Creativity demands personal and mental flexibility. Competence demands submission. Here Crawford exposes a key weakness in the argument for creative confidence: the unspoken assumption that before you can creatively “break out” you must already be an expert. Take Dietz’s MRI experience, mentioned above. What the Kelleys fail to emphasize is that before Dietz had this creative breakthrough, he was an engineer at GE for over twenty years. It’s no accident that the Kelleys’ design thinking movement took off in Silicon Valley, likely the most densely populated environment of highly trained engineers, designers, and entrepreneurs in the world. Those who have submitted themselves to a discipline for an extended period of their career are in a position where creative exercises can effectively disrupt ingrained ways of thinking. However, for a generation of young people who are being trained to be flexible, creativity is exactly what keeps them from competence. You may get a job, but competence cannot be gained “creatively.”
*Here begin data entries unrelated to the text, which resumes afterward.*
-- ==== Sys2Proof/Machine/Replica.lean ====
section
/-! DEFINITION. Replicated tasks (R323, R436): the meeting of twin waves at a boundary, and the third run that settles a
divergence. -/
namespace Sys2Proof.Machine

/-- The hash with which a wave waits for its twin. -/
def Wave.twinHash (w : Wave) : Option Nat := match w.park with | some (.twin h) => some h | _ => none

/-- The wave of another run that stands at the same boundary of the same place. -/
def State.twinWave (s : State) (w : Wave) (cl : Nat) : Option (Nat × Wave) :=
  s.waves.find? fun p => p.2.cluster == cl && p.2.runKey == w.runKey && p.2.bounds == w.bounds

/-- The primary's wave may perform its boundary. -/
def State.letGo (s : State) (w : Nat) : State := s.onWave w fun x => { x with go := true, park := none }

/-- The third run of a task starts in a core group that neither run uses, where one has room (R436, step 3), with its
KIND 6 record and lifetime counter 64 (step 2). -/
def State.startThird (s : State) (first second : Nat) : State :=
  let a := s.cluster first
  let j := s.job a.job
  let needs := List.replicate j.card.blocks j.card.needs
  let groups := (List.range 20).filter fun g => g != a.group && g != (s.cluster second).group
  match firstSome groups fun g => s.seats g none none needs [] with
  | none => s
  | some cores =>
    let s := (s.jobRecord j.asid j.card.addr j.card.sq 6 a.task 0).count 64 1
    let s := s.onJob a.job fun x => { x with reruns := x.reruns + 1 }
    let (c, s) := s.startCluster a.job a.task a.recordAt j.card.entry cores (some { role := 2, twin := some first }) none
    s.onCluster first fun x => { x with run := x.run.map fun r => { r with third := some c } }

/-- At the diverging boundary the third run has hash `h` (R436, step 5). -/
def State.settleRuns (s : State) (first second third : Nat) (w t x : Nat) (h : Nat) : State :=
  let log := ((s.cluster first).run.map fun r => r.log).getD []
  if (s.wave w).twinHash = some h then
    let s := s.dropCluster second
    let s := s.onCluster first fun c => { c with run := some { role := 0, twin := some third, log } }
    let s := s.onCluster third fun c => { c with run := some { role := 1, twin := some first } }
    s.letGo w
  else if (s.wave t).twinHash = some h then
    let s := s.dropCluster first
    let s := s.onCluster second fun c => { c with run := some { role := 0, twin := some third, log } }
    let s := s.onCluster third fun c => { c with run := some { role := 1, twin := some second } }
    s.letGo t
  else
    let y := s.wave x
    let pc := ((s.wave w).thread ((s.wave w).lanes.headD 0)).pc
    let c := s.cluster first
    s.failJob c.job { code := 0x0212, source := 4, core := s.coreOf y, wid := y.wid, bid := y.host, pc := pc.toNat,
                      task := c.task, info0 := c.task, info1 := pc.toNat }

/-- REPLICA_COMMIT (R323, R436): the waves `wave` of a primary run and `twin` of its secondary stand at one boundary. -/
def State.replicaCommit (s : State) (wave twin : Nat) : State :=
  let w := s.wave wave
  let t := s.wave twin
  match w.twinHash, t.twinHash, (s.cluster w.cluster).run with
  | some a, some b, some r =>
    if r.role ≠ 0 ∨ r.twin ≠ some t.cluster ∨ w.runKey ≠ t.runKey ∨ w.bounds ≠ t.bounds then s
    else if a = b then s.letGo wave
    else match r.third with
      | none => s.startThird w.cluster t.cluster
      | some c =>
        match s.twinWave w c with
        | some (k, x) => match x.twinHash with
          | some h => s.settleRuns w.cluster t.cluster c wave twin k h
          | none => s
        | none => s
  | _, _, _ => s

def execReplicaCommit (wave twin : Nat) (s : State) : Out := .next (s.replicaCommit wave twin)

end Sys2Proof.Machine
end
Crawford’s understanding of submission, however, also has limits. Notably, Crawford expects that scaling back to a focused discipline, or scaling down to a smaller community, is a necessary step for taking moral responsibility. Just as the Kelleys could embrace creativity after they had succeeded as engineers and consultants, Crawford could scale down to a back-alley motorcycle repair shop in Richmond after he earned his PhD in political philosophy at the University of Chicago. But not everyone can walk that path. Crawford was dissatisfied with an esoteric and stale academic environment, but your typical professional trying to make it in the modern economy will have trouble building a livelihood the way he has.

Like the Kellys, Crawford reaches a conclusion in Shopclass that points to, but never connects with, a transcendent source of meaning. He writes that discerning the meaning of the good life “may be helped along by practical activities in company with others, a sort of conversation in deed” in which “lies the potential of work to bring some measure of coherence to our lives.” For all the hope of meaningful work and community that Crawford offers, “some measure of coherence” doesn’t answer the desire we have to do great things with our lives.
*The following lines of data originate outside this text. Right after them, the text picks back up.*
/-! ### Links, time, peers and ingest -/

/-- A link starts a retrain at its 16th CRC error within 1 ms or the fourth of one flit, and the third retrain in a row that
fails takes it down (R438), for a die edge with a machine error (R439, R446); a port's link comes up in an enabled mode (R337).
A PTP message has an effect only on an Ethernet port in operation and in the device's domain (R341): an announcement names the
best master, and the time of that master, with the path delay known, locks the time counter, which steps forward at first lock or
for more than 1 ms and never back, else slews; the passing of time never decreases it (R342); a delay request leaves on such a port.
A peer's load is answered with the bytes at the home, its store writes them, its atomic is one read-modify-write (R338,
R339). A packet on a port that is not an Ethernet port in operation has no effect, a bad one or one that no descriptor admits is
discarded and counted, another goes in turn to every stream that admits it (R340, R345, R439); a frame past its deadline closes with
STATUS 2 and its stream seeks (R441, R442).
The servo, the ingest's open points and the retrain counts are the model's (log entries 9, 45, 46). -/
def Obligations.LinksTimePeers : Prop :=
  ((∀ (s : State) (l : Link) (flit : Nat), ((s.link l).up = false ∨ (s.link l).training = true →
       exec (.flitCrcError l flit) s = .next s) ∧
     ((s.link l).up = true → (s.link l).training = false →
       let errors := ((s.link l).errors.filter fun t => decide (s.poweredOn < t + 1000000)) ++ [s.poweredOn]
       let n := Tab.getD (α := Nat) (s.link l).flits flit 0 + 1
       (16 ≤ errors.length ∨ 4 ≤ n → exec (.flitCrcError l flit) s =
         .next (s.setLink l { s.link l with errors := [], flits := [], training := true })) ∧
       (errors.length < 16 → n < 4 → exec (.flitCrcError l flit) s =
         .next (s.setLink l { s.link l with errors, flits := Tab.insert (α := Nat) (s.link l).flits flit n })))) ∧
   (∀ (s : State) (l : Link), (s.link l).training = true →
     let t := s.count (linkNumber l).2 1
     exec (.retrainDone l true) s = .next ((t.setLink l { s.link l with training := false, failed := 0 }).linkEvent l 0) ∧
     ((s.link l).failed < 2 → exec (.retrainDone l false) s =
       .next (t.setLink l { s.link l with failed := (s.link l).failed + 1 })) ∧
     (2 ≤ (s.link l).failed →
       let d := (t.setLink l { s.link l with training := false, up := false, failed := 3 }).linkEvent l 1
       (∀ p, l = .port p → exec (.retrainDone l false) s = .next d) ∧
       (∀ e, l = .edge e → exec (.retrainDone l false) s = .next (d.machineError 2 ([0, 0, 1, 2].getD e 0))))) ∧
   (∀ (s : State) (p : Nat), p < 8 → (s.links.getD p {}).up = false → s.pmodes.getD p 0 ≠ 0 → (s.links.getD p {}).failed < 3 →
     exec (.portLinkUp p) s = .next { s with links := s.links.put p { up := true } {} }) ∧
   (∀ (s : State) (m : PtpMessage),
     let live := (s.links.getD m.port {}).up = true ∧ s.pmodes.getD m.port 0 = 2 ∧ m.domain = s.domain
     let master := s.ptp.best.map Prod.snd = some m.source
     (¬ live → exec (.ptpMessage m) s = .next s) ∧
     (∀ rank, live → m.body = .announce rank →
       (s.ptp.best = none → exec (.ptpMessage m) s = .next { s with ptp := { best := some (rank, m.source) } }) ∧
       (∀ r n, s.ptp.best = some (r, n) → n ≠ m.source →
         (rank < r → exec (.ptpMessage m) s = .next { s with ptp := { best := some (rank, m.source) } }) ∧
         (r ≤ rank → exec (.ptpMessage m) s = .next s))) ∧
     (∀ seq t1 delay, live → master → m.body = .sync seq (some t1) → s.ptp.delay = some delay →
       let u : State := { s with ptp := { s.ptp with sync := some (seq, some t1, s.time) } }
       let d : Int := t1.toNat + delay - s.time.toNat
       (0 < d → s.lockedOnce = false ∨ 1000000 < d → s.time.toNat + d.toNat < 2 ^ 64 →
         exec (.ptpMessage m) s = .next { u with
           time := s.time + BitVec.ofNat 64 d.toNat, locked := true, lockedOnce := true, offset := 0, slewRest := 0
           ptp := { u.ptp with sync := none, sent := none } }) ∧
       (d ≤ 0 ∨ (s.lockedOnce = true ∧ d ≤ 1000000) → exec (.ptpMessage m) s =
         .next { u with locked := true, lockedOnce := true, offset := d })) ∧
     (∀ seq, live → master → m.body = .sync seq none → exec (.ptpMessage m) s =
       .next { s with ptp := { s.ptp with sync := some (seq, none, s.time) } }) ∧
     (∀ seq t1 t2 n t3 t4, live → master → s.ptp.sync = some (n, some t1, t2) → s.ptp.sent = some (seq, t3) →
       s.locked = true → m.body = .delayResp seq t4 → exec (.ptpMessage m) s = .next { s with ptp := { s.ptp with
         sent := none, delay := some ((((t2.toNat : Int) - t1.toNat) + ((t4.toNat : Int) - t3.toNat)) / 2) } })) ∧
   (∀ (s : State), exec .ptpLockLoss s = .next { s with locked := false, offset := 0, slewRest := 0, ptp := {} }) ∧
   (∀ (s : State) (p : Nat), (s.links.getD p {}).up = true → s.pmodes.getD p 0 = 2 →
     exec (.ptpDelayRequest p) s =
       .next { s with dreqs := s.dreqs + 1, ptp := { s.ptp with sent := some (BitVec.ofNat 16 s.dreqs, s.time) } }) ∧
   (∀ (s : State) (p : Nat), (s.links.getD p {}).up = false ∨ s.pmodes.getD p 0 ≠ 2 →
     exec (.ptpDelayRequest p) s = .next s) ∧
   (∀ (s : State) (p : Pace), s.time ≤ (s.advance p).time ∧ (s.advance p).clk = s.clk + p.arith ∧
     (s.offset = 0 → s.time.toNat + p.ns < 2 ^ 64 → (s.advance p).time = s.time + BitVec.ofNat 64 p.ns))) ∧
  ((∀ (s : State) (peer : BitVec 10) (a : PeerAccess), s.portUp 1 = false → exec (.peerAccess peer a) s = .next s) ∧
   (∀ (s : State) (peer : BitVec 10) (off : BitVec 39) (n : Nat), s.portUp 1 = true →
     exec (.peerAccess peer (.load off n)) s =
       .next { s with outbox := s.outbox ++ [(peer, 0, s.homeNat off.toNat n)] }) ∧
   (∀ (s : State) (peer : BitVec 10) (off : BitVec 39) (data : List Byte), s.portUp 1 = true →
     off.toNat + data.length ≤ 2 ^ 39 →
     (∀ i, i < data.length → s.served (off.toNat + i) = off.toNat + i) →
     ∃ t, exec (.peerAccess peer (.store off data)) s = .next t ∧
       (∀ i, i < data.length → t.home (off.toNat + i) = data.getD i 0) ∧
       (∀ a, (∀ i, i < data.length → s.served a ≠ off.toNat + i) → t.home a = s.home a)) ∧
   (∀ (s : State) (peer : BitVec 10) (off : BitVec 39) (opn : BitVec 4) (wide : Bool) (v c : Word), s.portUp 1 = true →
     let o : RedOp := { lane := 0, pa := off.toNat, ty := if wide then 8 else 4, opn := opn.toNat, v, c }
     exec (.peerAccess peer (.atomic off opn wide v c)) s =
       .next ((s.atomicHome o).2.send peer 0 (s.atomicHome o).1)) ∧
   (∀ (s : State) (die port : Nat) (p : Packet),
     let n := 2 * die + port
     let live := decide (die < 4 ∧ port < 2) && (s.links.getD n {}).up && s.pmodes.getD n 0 == 2
     let ks := ((s.die die).ingest.filter fun x => admits x.2.desc port p).map Prod.fst
     (live = false → exec (.ingestPacket die port p) s = .next s) ∧
     (live = true → p.good = false ∨ ks = [] → exec (.ingestPacket die port p) s =
       .next (s.onDie die fun x => { x with igDrop := min (2 ^ 64 - 1) (x.igDrop + 1) })) ∧
     (live = true → p.good = true → ks ≠ [] →
       exec (.ingestPacket die port p) s = .next (s.each ks fun u k => u.streamPacket die k p)) ∧
     (∀ k x, live = true → p.good = true → ks = [k] → s.stream die k = some x → x.seek = true →
       exec (.ingestPacket die port p) s = .next ((s.dropPacket die).onStreamOf die k fun y => { y with seek := !p.marker, resumed := p.marker })) ∧
     (∀ k x, live = true → p.good = true → ks = [k] → s.stream die k = some x → x.seek = false →
       (dKind x.desc = 0 → p.field = true → exec (.ingestPacket die port p) s = .next (s.dropPacket die)) ∧
       (dKind x.desc = 0 → p.field = false → x.began = true → exec (.ingestPacket die port p) s =
         .next ((s.onStreamOf die k fun y => { y with began := true }).mediaPacket die k x p)) ∧
       (dKind x.desc = 2 → x.began = true → exec (.ingestPacket die port p) s =
         .next ((s.onStreamOf die k fun y => { y with began := true }).mediaPacket die k x p)) ∧
       (dKind x.desc = 1 → exec (.ingestPacket die port p) s =
         .next ((s.onStreamOf die k fun y => { y with began := true }).audioPacket die k x p)))) ∧
   (∀ (s : State) (die k : Nat) (x : Stream) (f : Frame), s.stream die k = some x → x.frame = some f →
     ((s.time.toNat : Int) ≤ f.deadline → exec (.frameDeadline die k) s = .next s) ∧
     (f.deadline < s.time.toNat → exec (.frameDeadline die k) s = .next ((s.closeFrame die k 2).onStreamOf die k fun y =>
       { y with seek := true, base := y.base.map fun b => (b + dHeight y.desc) % 65536 }))) ∧
   (∀ (d : BitVec 512) (ts : BitVec 32) (first : Word),
     let r := rtpRate d
     let top : Int := ((first.toNat * r / 1000000000 : Nat) : Int)
     ∃ n : Int, n % 2 ^ 32 = ts.toNat ∧ n ≤ top ∧ top < n + 2 ^ 32 ∧
       frameDeadline d ts first = n * 1000000000 / r + dfield d 416 32))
Neither the inward movement toward creativity, which promises empowerment and freedom, nor the outward movement toward community and craft, which promises a stable sense of reality, can fully answer the complexities of modern life or the deep desire to live responsibly. When you begin to understand calling as a conversation – knowing God, knowing yourself, knowing the world – then what’s best in both of these movements is  honored while what’s worst in them can be tempered. Creativity is unchained, as it no longer bears the weight of self-justification. Community can be accepted even for those who can’t live the kind of life Crawford does. You can choose to develop competence in a discipline without fear of missing out, and there’s no need to hurry. Like a friendship, calling proves trustworthy over time.